> Records for this task:

/-- Send the result of a collective whose every piece is folded. -/
def State.sendIfFolded (s : State) (cn : Nat) : State :=
  match s.collOf cn with
  | some c => if c.folded ∧ ¬ c.resultSent then s.sendResult c else s
  | none => s

/-- The waiting collective of the lowest CN. -/
def State.firstWaiting (s : State) : Option Coll :=
  (s.piaz.colls.filter fun c =>
    match c.place with
    | .hredWait _ => true
    | .slot | .hred _ _ | .failed => false).foldl
      (fun m c => match m with | some x => if c.cn < x.cn then some c else some x | none => some c) none

/-- Count every collective that waits for area, once (PIAZ_HRA_WAIT). -/
def State.countWaits (s : State) : State :=
  s.piaz.colls.foldl (fun t c =>
    match c.place with
    | .hredWait false => (t.putColl { c with place := .hredWait true }).bump rPiazHraWait
    | .hredWait true | .slot | .hred _ _ | .failed => t) s

/-- Give areas to the collectives that wait, in ascending CN, until one finds none; those already staged elsewhere follow when
their pieces arrive again. `fuel` bounds the collectives. -/
def State.takeAreas (s : State) : Nat → State
  | 0 => s.countWaits
  | fuel + 1 =>
    match s.firstWaiting with
    | none => s
    | some c =>
      match s.areaFor c with
      | some (r, g) =>
        let s1 := s.putColl { c with place := .hred r g }
        (c.pieces.foldl (fun t p => if p.acc = [] then t else t.store (t.hraRes.1 + r + p.off) p.acc) s1).takeAreas fuel
      | none => s.countWaits

/-- Move a collective to home reduction (R256, R258): without a valid area it fails. -/
def State.toHome (s : State) (c : Coll) : State :=
  if !s.hraValid then s.collFail c eRange
  else (s.putColl { c with place := .hredWait false }).takeAreas (s.piaz.colls.length + 1)

/-- A contribution piece at the home: whether it is acknowledged, that is folded, parked, staged or discarded; if not, it is
held. -/
def State.takeContrib (s : State) (m : CollMsg) : State × Bool :=
  match s.collOf m.cn with
  | none =>
    if s.piaz.marked.contains m.cn then (s, false)
    else if 16384 ≤ s.piaz.kerb.length then
      (({ s with piaz := { s.piaz with marked := s.piaz.marked ++ [m.cn] } }).noteFallback m.cn 3, false)
    else ({ s with piaz := { s.piaz with kerb := s.piaz.kerb ++ [m] } }, true)
  | some c =>
    if c.dead then (s, true)
    else
    match c.place with
    | .failed => (s, true)
    | .hredWait _ => (s, false)
    | .hred _ g =>
      if !c.agrees m then (s.collFail c eBadcmd, true)
      else ((s.stage (c.see m) g m).hredKick (s.piaz.colls.length + 1), true)
    | .slot =>
      if !c.agrees m then (s.collFail c eBadcmd, true)
      else
        let c1 := c.see m
        let next := c1.pieces.any fun p => decide (p.off = m.off) && decide (p.next = m.pidx)
        if next then (((s.slotFold c1 m).slotDrain m.cn (s.piaz.kerb.length + 1)).sendIfFolded m.cn, true)
        else if s.piaz.kerb.length < 16384 then
          (({ s with piaz := { s.piaz with kerb := s.piaz.kerb ++ [m] } }).putColl c1, true)
        else
          let mine := s.piaz.kerb.filter fun x => x.cn = m.cn
          let s1 := { s with piaz := { s.piaz with kerb := s.piaz.kerb.filter fun x => x.cn ≠ m.cn } }
          let s2 := (s1.noteFallback m.cn 3).toHome c1
          match s2.collOf m.cn with
          | some c2 =>
            match c2.place with
            | .hred _ g =>
              let s3 := (mine ++ [m]).foldl (fun t x => t.stage ((t.collOf m.cn).getD c2) g x) s2
              (s3.hredKick (s3.piaz.colls.length + 1), true)
            | .hredWait _ =>
              let again := (m :: mine).map CollMsg.mark
              let s3 := s2.putColl { c2 with seen := c2.seen.filter fun x => !again.contains x }
              ({ s3 with piaz := { s3.piaz with kerb := s3.piaz.kerb ++ mine } }, false)
            | .slot | .failed => (s2, true)
          | none => (s2, true)

/-- Check the parked pieces of an admitted collective that were parked before it was (R252). -/
def State.checkParked (s : State) (cn : Nat) : State :=
  (s.piaz.kerb.filter fun m => m.cn = cn).foldl (fun t m =>
    match t.collOf cn with
    | some c => if c.dead ∨ c.seen.contains m.mark then t else if c.agrees m then t.putColl (c.see m) else t.collFail c eBadcmd
    | none => t) s

/-- The parked pieces of a collective that has just been admitted, or just got its area, in order of arrival: in a slot those that
are next are folded and the others are checked; in home reduction they are staged (R255, R256). -/
def State.takeParked (s : State) (cn : Nat) : State :=
  if (s.collOf cn).elim false Coll.inSlot then
    ((s.slotDrain cn (s.piaz.kerb.length + 1)).checkParked cn).sendIfFolded cn
  else
    let mine := s.piaz.kerb.filter fun m => m.cn = cn
    let s1 := { s with piaz := { s.piaz with kerb := s.piaz.kerb.filter fun m => m.cn ≠ cn } }
    mine.foldl (fun t m =>
      let (t1, ok) := t.takeContrib m
      if ok then t1 else { t1 with piaz := { t1.piaz with kerb := t1.piaz.kerb ++ [m] } }) s1

/-- Look again at what home reduction holds: parked and held pieces of collectives that can take them now, in order of arrival.
A held piece of this node itself is a local contribution without an answer. -/
def State.takeHeld (s : State) : State :=
  let parked := (s.piaz.colls.filter fun c =>
    match c.place with
    | .hred _ _ | .failed => s.piaz.kerb.any fun m => m.cn = c.cn
    | .slot | .hredWait _ => false).map (·.cn)
  let s1 := parked.foldl State.takeParked s
  s1.fxp.hold.foldl (fun t h =>
    if h.forHome then
      match readColl (h.req.src.toNat % 2 ^ 14) h.req.payload with
      | some m =>
        let drop := fun (u : State) => { u with fxp := { u.fxp with hold := u.fxp.hold.erase h } }
        if h.req.src.toNat % 2 ^ 14 = t.nodeId then
          let (t1, ok) := t.takeContrib m
          if ok then drop t1 else t
        else
          match t.served h.typ h.req with
          | some t1 => drop t1
          | none =>
            let (t1, ok) := t.takeContrib m
            if !t.ledgerFull && ok then ((drop t1).bump64 rFxpReqIn).finish h.typ h.req eNone [] else t
      | none => t
    else t) s1

/-- Let home reduction go on after room or an engine has become free. -/
def State.homeGo (s : State) : State :=
  let n := s.piaz.colls.length + 1
  (s.takeAreas n).takeHeld.hredKick n

/-- Admission of a collective when the home's own descriptor starts (R254). -/
def State.admitColl (s : State) (cn kind etype len result loc ncontrib : Nat) (members : List Nat) : State :=
  let c : Coll := { cn, kind, etype, len, result, loc, ncontrib, members, place := .slot, since := s.now
                    pieces := (contribPieces kind len).map fun p => { off := p.1 } }
  let marked := s.piaz.marked.contains cn
  let cause := if s.piaz.slotsUsed ≥ 1024 then 2 else if s.piaz.freeCredits < c.credits then 1 else 0
  let s1 := { s with piaz := { s.piaz with colls := s.piaz.colls ++ [c], marked := s.piaz.marked.filter (· ≠ cn) } }
  if marked then s1.toHome c
  else if cause = 0 then s1
  else (s1.noteFallback cn cause).toHome c

/-! ### Stalls (R263) -/

/-- The lowest CN that the node has issued and that is not complete; all ones if none. -/
def State.awaited (s : State) : Nat :=
  (s.fxp.descs.filter fun d => decide (0x10 ≤ d.kind)).foldl (fun m d => min m d.cn) (2 ^ 64 - 1)

/-- Raise the stall of a CN; only the first of a job fills the registers, and later stalls only count. -/
def State.raiseStall (s : State) (cn : Nat) : State :=
  let s1 := s.bump rPiazStalls
  if s1.piaz.stalled then s1
  else
    let a := s1.awaited
    let s2 := { s1 with piaz := { s1.piaz with stalled := true } }
    ((s2.wr rPiazStallOwed cn).wr rPiazStallAwait a).raise tyPiaz 0 eCollStall cn a

/-- A NOTICE at a member (R263). -/
def State.takeNotice (s : State) (m : CollMsg) : State := if s.piaz.issued.contains m.cn then s else s.raiseStall m.cn

/-- The watchdog counts time only in these states (R263). -/
def State.watchRuns (s : State) : Bool :=
  decide (s.jobState = stRunning) || decide (s.jobState = stDraining) || decide (s.jobState = stCheckpoint)
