-- ==== Sys2Proof/Machine/RegAccess.lean ====
section
/-!
DEFINITION. Accesses to the register window: decode, levels, locks, broadcasts, the rule of each writable register, refusals,
and the relay of the group bridge (R4, R7, R33, R213, R238, R245, R257, R308, R352 to R362).
-/

namespace Sys2Proof.Machine

/-! ### Originators and refusals (R356) -/

/-- Originators: ORIG 2 and 3 of Table 10-1, SMBus and JTAG. -/
abbrev orgFirmware : Nat := 2
abbrev orgHost : Nat := 3
abbrev orgSmbus : Nat := 8
abbrev orgJtag : Nat := 9

/-- The originator of a requester. -/
def orgOf : Requester → Nat
  | .host => orgHost
  | .smbus => orgSmbus

/-- Apply a state change, or refuse an access at an offset of a page: the state and the code. -/
def State.refused (s : State) (ty inst code off org : Nat) : State × Nat := (s.refuse ty inst code off org, code)

/-- Nothing refused. -/
def State.done (s : State) : State × Nat := (s, eNone)

/-! ### The header (Table 18-2) -/

/-- The defined bits of INT_STAT and INT_EN in a page. -/
def intMask (ty : Nat) : Nat := 0x1D + (if ty = tySch then 2 else 0) + (if ty = tyHbr then 0x20 else 0)

/-- A life-cycle state that keeps the expert level closed (Table 16-1, R358). -/
def State.expertShut (s : State) : Bool := decide (s.sec.lifeCycle = 2) || decide (s.sec.lifeCycle = 4)

/-- A port whose ENABLE changes: set, it lights up; clear, it goes dark (Table 11-6). -/
def State.portEnable (s : State) (p : Nat) (on : Bool) : State :=
  if on then s.lightPort p else if s.portState p = poDark then s else s.enterPort p poDark 0

/-- A write of PAGE_CTRL (Table 18-3). -/
def State.writeCtrl (s : State) (ty inst v org : Nat) : State × Nat :=
  if bitOf v 2 && s.expertShut then s.refused ty inst eLocked hPageCtrl org
  else
    let old := s.hdr ty inst hPageCtrl
    let own := ty = tyDbg ∨ ty = tyFport
    let enable := if own then bitOf v 0 else bitOf old 0
    let s1 := s.setHdr ty inst hPageCtrl (withBit (withBit (withBit old 0 enable) 1 (bitOf old 1 || bitOf v 1)) 2 (bitOf v 2))
    let s2 := if ty = tyFport ∧ enable ≠ bitOf old 0 then s1.portEnable inst enable else s1
    (if ty = tyDbg then s2.syncGrants else s2).done

/-- A write of the four bytes at an offset of the header; what is not writable is ignored. -/
def State.writeHeader (s : State) (ty inst off v org : Nat) : State × Nat :=
  if off = hPageCtrl then s.writeCtrl ty inst v org
  else if off = hIntStat then
    (s.setHdr ty inst hIntStat (s.hdr ty inst hIntStat - (s.hdr ty inst hIntStat &&& v &&& intMask ty))).done
  else if off = hIntEn then (s.intEdge (s.setHdr ty inst hIntEn (v &&& intMask ty))).done
  else if off = hIntForce then
    if bitOf (s.hdr ty inst hPageCtrl) 2 then (s.setInt ty inst (v &&& intMask ty)).done
    else s.refused ty inst eLocked hIntForce org
  else if off = hErrCode then
    (if v % 256 = 0 then ((s.setHdr ty inst hErrCode 0).setHdr ty inst hErrInfo0 0).setHdr ty inst hErrInfo1 0 else s : State).done
  else if off = hScratch then (s.setHdr ty inst hScratch v).done
  else s.done

/-! ### Registers that every instance takes at once (R157, R213, R257, R361) -/

/-- MSA_OREG0 to 15, FXP_RING0 to 15 and the PIAZ_HRA registers. -/
def allOrNone (ty off : Nat) : Bool :=
  (decide (ty = tyMsa) && decide (0x100 ≤ off) && decide (off < 0x300)) ||
    (decide (ty = tyFxp) && decide (0x200 ≤ off) && decide (off < 0x400)) ||
    (decide (ty = tyPiaz) && decide (0x0C0 ≤ off) && decide (off < 0x0D4))

/-- A word of an ordered-region entry: 0 BASE with VALID, 1 LIMIT, 2 LOG_BASE, 3 LOG_LIMIT. -/
def State.writeOreg (s : State) (e w v : Nat) : Nat × State :=
  let new := if w = 0 then bitsOf v 43 0 + (bitOf v 63).toNat * 2 ^ 63 else bitsOf v 43 0
  let word := fun (k : Nat) => if k = w then bitsOf new 43 0 else s.oregWord e k
  let valid := if w = 0 then bitOf v 63 else s.oregValid e
  let busy := s.msa.log.any fun x => decide (x.oreg = e)
  if e = 15 then (eLocked, s)
  else if s.oregValid e ∧ new ≠ s.rd rMsaOreg 0 (32 * e + 8 * w) ∧ busy then (eState, s)
  else if ¬ s.oregFits valid e (word 0) (word 1) (word 2) (word 3) then (eRange, s)
  else (eNone, s.oregPut e w new)

/-- A ring that may be valid: aligned, LOG2_N from 6 to 16, in open HBM, apart from every other valid ring (R213). -/
def State.ringFits (s : State) (r base log2 : Nat) : Bool :=
  let size := fun (n : Nat) => 64 + 64 * 2 ^ n
  decide (base % 4096 = 0) && decide (6 ≤ log2) && decide (log2 ≤ 16) && s.inOpenHbm base (size log2) &&
    (upTo 16).all fun k => decide (k = r) || !bitOf (s.rd rFxpRing 0 (32 * k)) 63 ||
      !meets (base, base + size log2) (s.ringBase k, s.ringBase k + size (s.rd rFxpRing 0 (32 * k + 8) % 32))

/-- A word of a ring entry: 0 BASE with VALID, 1 LOG2_N. -/
def State.writeRing (s : State) (r w v : Nat) : Nat × State :=
  let new := if w = 0 then bitsOf v 43 0 + (bitOf v 63).toNat * 2 ^ 63 else if w = 1 then v % 32 else 0
  let base := if w = 0 then bitsOf v 43 0 else s.ringBase r
  let log2 := if w = 1 then v % 32 else s.rd rFxpRing 0 (32 * r + 8) % 32
  let valid := if w = 0 then bitOf v 63 else bitOf (s.rd rFxpRing 0 (32 * r)) 63
  if valid ∧ ¬ s.ringFits r base log2 then (eRange, s) else (eNone, s.wr rFxpRing new 0 (32 * r + 8 * w))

> Assignment:
Would you quote everything above from the line containing "in a page. -/" down to the line containing "(decide (ty = tyMsa)"? Include both of those lines and nothing else.

> Worked solution:
/-- The defined bits of INT_STAT and INT_EN in a page. -/
def intMask (ty : Nat) : Nat := 0x1D + (if ty = tySch then 2 else 0) + (if ty = tyHbr then 0x20 else 0)

/-- A life-cycle state that keeps the expert level closed (Table 16-1, R358). -/
def State.expertShut (s : State) : Bool := decide (s.sec.lifeCycle = 2) || decide (s.sec.lifeCycle = 4)

/-- A port whose ENABLE changes: set, it lights up; clear, it goes dark (Table 11-6). -/
def State.portEnable (s : State) (p : Nat) (on : Bool) : State :=
  if on then s.lightPort p else if s.portState p = poDark then s else s.enterPort p poDark 0

/-- A write of PAGE_CTRL (Table 18-3). -/
def State.writeCtrl (s : State) (ty inst v org : Nat) : State × Nat :=
  if bitOf v 2 && s.expertShut then s.refused ty inst eLocked hPageCtrl org
  else
    let old := s.hdr ty inst hPageCtrl
    let own := ty = tyDbg ∨ ty = tyFport
    let enable := if own then bitOf v 0 else bitOf old 0
    let s1 := s.setHdr ty inst hPageCtrl (withBit (withBit (withBit old 0 enable) 1 (bitOf old 1 || bitOf v 1)) 2 (bitOf v 2))
    let s2 := if ty = tyFport ∧ enable ≠ bitOf old 0 then s1.portEnable inst enable else s1
    (if ty = tyDbg then s2.syncGrants else s2).done

/-- A write of the four bytes at an offset of the header; what is not writable is ignored. -/
def State.writeHeader (s : State) (ty inst off v org : Nat) : State × Nat :=
  if off = hPageCtrl then s.writeCtrl ty inst v org
  else if off = hIntStat then
    (s.setHdr ty inst hIntStat (s.hdr ty inst hIntStat - (s.hdr ty inst hIntStat &&& v &&& intMask ty))).done
  else if off = hIntEn then (s.intEdge (s.setHdr ty inst hIntEn (v &&& intMask ty))).done
  else if off = hIntForce then
    if bitOf (s.hdr ty inst hPageCtrl) 2 then (s.setInt ty inst (v &&& intMask ty)).done
    else s.refused ty inst eLocked hIntForce org
  else if off = hErrCode then
    (if v % 256 = 0 then ((s.setHdr ty inst hErrCode 0).setHdr ty inst hErrInfo0 0).setHdr ty inst hErrInfo1 0 else s : State).done
  else if off = hScratch then (s.setHdr ty inst hScratch v).done
  else s.done

/-! ### Registers that every instance takes at once (R157, R213, R257, R361) -/

/-- MSA_OREG0 to 15, FXP_RING0 to 15 and the PIAZ_HRA registers. -/
def allOrNone (ty off : Nat) : Bool :=
  (decide (ty = tyMsa) && decide (0x100 ≤ off) && decide (off < 0x300)) ||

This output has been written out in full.